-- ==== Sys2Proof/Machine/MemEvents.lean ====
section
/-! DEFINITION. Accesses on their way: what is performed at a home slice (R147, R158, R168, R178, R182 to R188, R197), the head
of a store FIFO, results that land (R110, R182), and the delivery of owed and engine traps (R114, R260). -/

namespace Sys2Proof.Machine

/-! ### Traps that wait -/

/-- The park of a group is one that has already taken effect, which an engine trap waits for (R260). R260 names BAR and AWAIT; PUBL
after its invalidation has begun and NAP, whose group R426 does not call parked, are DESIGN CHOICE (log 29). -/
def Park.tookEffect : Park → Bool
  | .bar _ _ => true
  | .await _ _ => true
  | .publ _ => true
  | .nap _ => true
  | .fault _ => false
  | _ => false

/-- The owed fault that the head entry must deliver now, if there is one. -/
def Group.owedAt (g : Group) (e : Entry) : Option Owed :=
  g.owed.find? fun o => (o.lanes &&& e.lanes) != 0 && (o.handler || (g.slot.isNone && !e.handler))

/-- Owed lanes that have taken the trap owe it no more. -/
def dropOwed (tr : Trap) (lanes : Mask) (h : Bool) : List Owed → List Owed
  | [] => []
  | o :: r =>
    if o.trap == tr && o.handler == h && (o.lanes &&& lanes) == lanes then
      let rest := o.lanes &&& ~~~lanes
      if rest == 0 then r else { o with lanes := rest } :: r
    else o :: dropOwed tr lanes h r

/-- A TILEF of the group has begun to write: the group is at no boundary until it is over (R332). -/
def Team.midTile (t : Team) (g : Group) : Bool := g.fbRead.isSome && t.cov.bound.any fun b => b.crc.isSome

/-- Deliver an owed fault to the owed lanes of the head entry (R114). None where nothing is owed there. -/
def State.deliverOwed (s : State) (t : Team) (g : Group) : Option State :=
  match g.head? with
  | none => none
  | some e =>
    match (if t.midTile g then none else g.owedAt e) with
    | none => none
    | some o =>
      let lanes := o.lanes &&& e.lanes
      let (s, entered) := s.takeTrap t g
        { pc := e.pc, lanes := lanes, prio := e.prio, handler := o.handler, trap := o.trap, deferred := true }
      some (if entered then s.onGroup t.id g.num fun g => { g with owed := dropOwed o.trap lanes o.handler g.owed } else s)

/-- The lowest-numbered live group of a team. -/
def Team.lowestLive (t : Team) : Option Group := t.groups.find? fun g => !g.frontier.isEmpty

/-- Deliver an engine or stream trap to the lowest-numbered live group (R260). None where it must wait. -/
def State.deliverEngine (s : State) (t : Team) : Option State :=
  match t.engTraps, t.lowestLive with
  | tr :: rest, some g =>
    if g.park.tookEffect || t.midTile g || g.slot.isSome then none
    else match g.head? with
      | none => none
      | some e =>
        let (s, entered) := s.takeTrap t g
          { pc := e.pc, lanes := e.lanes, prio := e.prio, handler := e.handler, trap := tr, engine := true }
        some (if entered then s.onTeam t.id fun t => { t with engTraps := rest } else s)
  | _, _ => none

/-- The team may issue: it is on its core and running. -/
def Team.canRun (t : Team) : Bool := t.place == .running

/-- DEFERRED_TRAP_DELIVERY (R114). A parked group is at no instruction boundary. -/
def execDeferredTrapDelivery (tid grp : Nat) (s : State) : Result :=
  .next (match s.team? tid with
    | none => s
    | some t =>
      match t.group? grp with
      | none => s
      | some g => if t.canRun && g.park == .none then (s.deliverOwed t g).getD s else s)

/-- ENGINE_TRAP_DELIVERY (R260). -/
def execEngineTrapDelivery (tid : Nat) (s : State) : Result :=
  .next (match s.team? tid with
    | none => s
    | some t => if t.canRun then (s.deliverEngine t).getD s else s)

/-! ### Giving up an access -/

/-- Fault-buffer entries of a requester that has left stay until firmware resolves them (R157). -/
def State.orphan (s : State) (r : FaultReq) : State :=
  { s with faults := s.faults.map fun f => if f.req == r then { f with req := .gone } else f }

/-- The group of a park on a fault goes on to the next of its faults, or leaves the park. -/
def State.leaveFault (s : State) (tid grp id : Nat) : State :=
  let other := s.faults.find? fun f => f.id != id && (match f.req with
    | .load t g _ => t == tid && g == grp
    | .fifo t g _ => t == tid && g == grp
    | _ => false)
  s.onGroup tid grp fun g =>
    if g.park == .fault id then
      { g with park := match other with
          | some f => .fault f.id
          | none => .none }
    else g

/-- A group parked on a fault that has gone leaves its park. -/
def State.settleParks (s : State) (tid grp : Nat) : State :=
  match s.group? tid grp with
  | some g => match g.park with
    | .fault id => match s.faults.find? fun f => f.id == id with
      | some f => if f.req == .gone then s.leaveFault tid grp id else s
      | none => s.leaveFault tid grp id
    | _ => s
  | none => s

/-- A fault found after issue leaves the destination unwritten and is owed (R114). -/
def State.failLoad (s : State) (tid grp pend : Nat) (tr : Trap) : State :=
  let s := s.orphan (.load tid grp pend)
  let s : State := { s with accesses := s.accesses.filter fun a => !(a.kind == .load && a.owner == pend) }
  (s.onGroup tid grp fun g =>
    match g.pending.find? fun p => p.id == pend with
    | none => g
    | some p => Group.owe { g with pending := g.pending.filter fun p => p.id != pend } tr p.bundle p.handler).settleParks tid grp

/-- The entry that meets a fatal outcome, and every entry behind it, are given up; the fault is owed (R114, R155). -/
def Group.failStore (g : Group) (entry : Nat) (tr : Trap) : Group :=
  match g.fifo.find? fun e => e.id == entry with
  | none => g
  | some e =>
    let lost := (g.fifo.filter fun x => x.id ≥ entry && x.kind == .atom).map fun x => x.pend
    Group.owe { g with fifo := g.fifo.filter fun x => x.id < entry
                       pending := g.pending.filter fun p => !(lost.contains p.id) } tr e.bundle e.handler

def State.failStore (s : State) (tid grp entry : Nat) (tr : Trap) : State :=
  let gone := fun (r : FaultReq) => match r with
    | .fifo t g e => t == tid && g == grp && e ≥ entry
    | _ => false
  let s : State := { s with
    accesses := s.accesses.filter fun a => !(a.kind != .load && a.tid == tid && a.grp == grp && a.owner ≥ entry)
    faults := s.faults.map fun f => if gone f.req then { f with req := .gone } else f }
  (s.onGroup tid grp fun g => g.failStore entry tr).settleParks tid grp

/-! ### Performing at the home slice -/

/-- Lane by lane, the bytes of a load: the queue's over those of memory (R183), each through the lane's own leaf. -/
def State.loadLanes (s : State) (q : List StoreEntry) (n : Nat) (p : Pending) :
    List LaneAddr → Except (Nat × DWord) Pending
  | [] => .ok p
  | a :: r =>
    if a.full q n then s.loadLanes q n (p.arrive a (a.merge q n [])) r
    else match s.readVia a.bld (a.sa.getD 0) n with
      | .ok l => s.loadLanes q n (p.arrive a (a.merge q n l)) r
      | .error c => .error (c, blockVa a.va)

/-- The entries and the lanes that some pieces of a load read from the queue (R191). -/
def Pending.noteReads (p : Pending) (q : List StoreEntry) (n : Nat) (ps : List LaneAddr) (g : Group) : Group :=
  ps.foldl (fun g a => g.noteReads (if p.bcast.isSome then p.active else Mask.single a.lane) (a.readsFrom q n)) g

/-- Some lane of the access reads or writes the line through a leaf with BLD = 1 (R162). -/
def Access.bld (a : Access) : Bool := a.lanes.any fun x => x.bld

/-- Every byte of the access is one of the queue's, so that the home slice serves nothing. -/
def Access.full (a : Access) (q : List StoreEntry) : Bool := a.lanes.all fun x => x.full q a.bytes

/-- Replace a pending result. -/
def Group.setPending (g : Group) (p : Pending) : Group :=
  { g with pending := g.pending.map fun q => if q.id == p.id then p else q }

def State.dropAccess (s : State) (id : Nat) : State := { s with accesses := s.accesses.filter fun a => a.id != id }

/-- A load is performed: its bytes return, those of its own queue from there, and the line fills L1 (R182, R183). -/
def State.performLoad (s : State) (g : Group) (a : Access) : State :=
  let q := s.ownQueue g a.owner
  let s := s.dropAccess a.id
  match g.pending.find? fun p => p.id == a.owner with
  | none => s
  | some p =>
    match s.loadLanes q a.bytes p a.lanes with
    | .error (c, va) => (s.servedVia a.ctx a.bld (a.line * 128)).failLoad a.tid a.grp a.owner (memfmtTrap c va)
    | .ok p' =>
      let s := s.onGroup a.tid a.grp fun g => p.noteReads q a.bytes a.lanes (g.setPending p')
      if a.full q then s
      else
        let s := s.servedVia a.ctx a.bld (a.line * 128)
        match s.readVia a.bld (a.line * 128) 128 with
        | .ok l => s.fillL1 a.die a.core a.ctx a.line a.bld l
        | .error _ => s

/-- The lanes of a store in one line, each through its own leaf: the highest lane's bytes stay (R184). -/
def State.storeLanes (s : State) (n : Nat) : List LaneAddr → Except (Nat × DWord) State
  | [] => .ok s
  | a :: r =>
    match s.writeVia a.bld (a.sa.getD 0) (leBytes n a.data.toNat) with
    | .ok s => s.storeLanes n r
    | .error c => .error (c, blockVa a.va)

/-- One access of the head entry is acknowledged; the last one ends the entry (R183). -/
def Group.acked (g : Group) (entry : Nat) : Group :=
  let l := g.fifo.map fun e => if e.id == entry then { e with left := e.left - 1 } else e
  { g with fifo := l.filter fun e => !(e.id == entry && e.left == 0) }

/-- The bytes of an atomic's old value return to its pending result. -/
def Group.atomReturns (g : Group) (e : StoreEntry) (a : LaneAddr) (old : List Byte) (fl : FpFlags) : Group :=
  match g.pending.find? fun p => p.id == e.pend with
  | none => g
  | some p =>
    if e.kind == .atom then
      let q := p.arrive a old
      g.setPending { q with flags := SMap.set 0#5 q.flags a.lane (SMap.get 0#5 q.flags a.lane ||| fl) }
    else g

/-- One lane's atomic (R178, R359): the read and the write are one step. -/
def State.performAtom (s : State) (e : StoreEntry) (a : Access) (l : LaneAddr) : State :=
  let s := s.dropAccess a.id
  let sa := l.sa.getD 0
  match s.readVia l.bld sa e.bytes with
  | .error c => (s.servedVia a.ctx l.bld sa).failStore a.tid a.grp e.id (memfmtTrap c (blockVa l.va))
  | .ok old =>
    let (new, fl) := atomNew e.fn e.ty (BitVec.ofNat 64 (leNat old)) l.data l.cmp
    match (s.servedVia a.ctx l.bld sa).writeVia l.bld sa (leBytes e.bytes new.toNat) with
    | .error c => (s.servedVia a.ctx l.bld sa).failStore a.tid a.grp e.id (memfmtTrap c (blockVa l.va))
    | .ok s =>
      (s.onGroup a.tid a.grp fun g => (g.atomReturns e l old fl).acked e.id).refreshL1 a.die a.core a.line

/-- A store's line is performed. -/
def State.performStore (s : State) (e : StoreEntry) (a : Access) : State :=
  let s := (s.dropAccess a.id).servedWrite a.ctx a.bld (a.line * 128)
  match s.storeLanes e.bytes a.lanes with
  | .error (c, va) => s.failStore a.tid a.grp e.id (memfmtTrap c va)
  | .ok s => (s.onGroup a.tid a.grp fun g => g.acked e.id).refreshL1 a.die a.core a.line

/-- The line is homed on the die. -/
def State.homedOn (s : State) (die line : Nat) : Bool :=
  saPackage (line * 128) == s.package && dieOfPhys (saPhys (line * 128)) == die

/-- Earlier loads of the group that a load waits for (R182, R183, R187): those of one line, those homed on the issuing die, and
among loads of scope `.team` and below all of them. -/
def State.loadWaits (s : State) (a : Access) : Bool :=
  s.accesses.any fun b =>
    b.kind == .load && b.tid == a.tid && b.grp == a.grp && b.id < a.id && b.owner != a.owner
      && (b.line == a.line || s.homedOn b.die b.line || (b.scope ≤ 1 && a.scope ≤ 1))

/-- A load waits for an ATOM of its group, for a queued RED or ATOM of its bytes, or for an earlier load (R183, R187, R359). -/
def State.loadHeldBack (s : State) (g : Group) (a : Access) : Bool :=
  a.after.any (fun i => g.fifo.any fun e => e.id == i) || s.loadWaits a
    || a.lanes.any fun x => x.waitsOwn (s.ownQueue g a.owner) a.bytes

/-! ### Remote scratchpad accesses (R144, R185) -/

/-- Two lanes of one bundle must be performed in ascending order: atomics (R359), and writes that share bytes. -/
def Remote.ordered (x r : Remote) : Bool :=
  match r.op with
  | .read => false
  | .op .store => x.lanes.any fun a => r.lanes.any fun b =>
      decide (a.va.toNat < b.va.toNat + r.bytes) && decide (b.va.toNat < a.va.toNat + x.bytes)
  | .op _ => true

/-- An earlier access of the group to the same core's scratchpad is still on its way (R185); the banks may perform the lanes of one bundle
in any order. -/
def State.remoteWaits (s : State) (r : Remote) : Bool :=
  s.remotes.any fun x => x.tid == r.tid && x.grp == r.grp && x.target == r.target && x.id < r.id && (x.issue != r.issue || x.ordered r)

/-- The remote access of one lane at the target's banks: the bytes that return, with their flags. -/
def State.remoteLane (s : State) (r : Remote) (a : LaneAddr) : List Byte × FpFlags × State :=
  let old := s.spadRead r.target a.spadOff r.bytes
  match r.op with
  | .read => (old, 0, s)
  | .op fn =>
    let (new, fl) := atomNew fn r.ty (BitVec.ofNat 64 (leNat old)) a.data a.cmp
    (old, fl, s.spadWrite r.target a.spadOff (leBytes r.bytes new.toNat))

* * * * * * *

Look through the entries above and quote exactly the lines from the line with "let gone := fun" to the line with "a pending result. -/", counting both of those lines.

# Written reply:
  let gone := fun (r : FaultReq) => match r with
    | .fifo t g e => t == tid && g == grp && e ≥ entry
    | _ => false
  let s : State := { s with
    accesses := s.accesses.filter fun a => !(a.kind != .load && a.tid == tid && a.grp == grp && a.owner ≥ entry)
    faults := s.faults.map fun f => if gone f.req then { f with req := .gone } else f }
  (s.onGroup tid grp fun g => g.failStore entry tr).settleParks tid grp

/-! ### Performing at the home slice -/

/-- Lane by lane, the bytes of a load: the queue's over those of memory (R183), each through the lane's own leaf. -/
def State.loadLanes (s : State) (q : List StoreEntry) (n : Nat) (p : Pending) :
    List LaneAddr → Except (Nat × DWord) Pending
  | [] => .ok p
  | a :: r =>
    if a.full q n then s.loadLanes q n (p.arrive a (a.merge q n [])) r
    else match s.readVia a.bld (a.sa.getD 0) n with
      | .ok l => s.loadLanes q n (p.arrive a (a.merge q n l)) r
      | .error c => .error (c, blockVa a.va)

/-- The entries and the lanes that some pieces of a load read from the queue (R191). -/
def Pending.noteReads (p : Pending) (q : List StoreEntry) (n : Nat) (ps : List LaneAddr) (g : Group) : Group :=
  ps.foldl (fun g a => g.noteReads (if p.bcast.isSome then p.active else Mask.single a.lane) (a.readsFrom q n)) g

/-- Some lane of the access reads or writes the line through a leaf with BLD = 1 (R162). -/
def Access.bld (a : Access) : Bool := a.lanes.any fun x => x.bld

/-- Every byte of the access is one of the queue's, so that the home slice serves nothing. -/
def Access.full (a : Access) (q : List StoreEntry) : Bool := a.lanes.all fun x => x.full q a.bytes

/-- Replace a pending result. -/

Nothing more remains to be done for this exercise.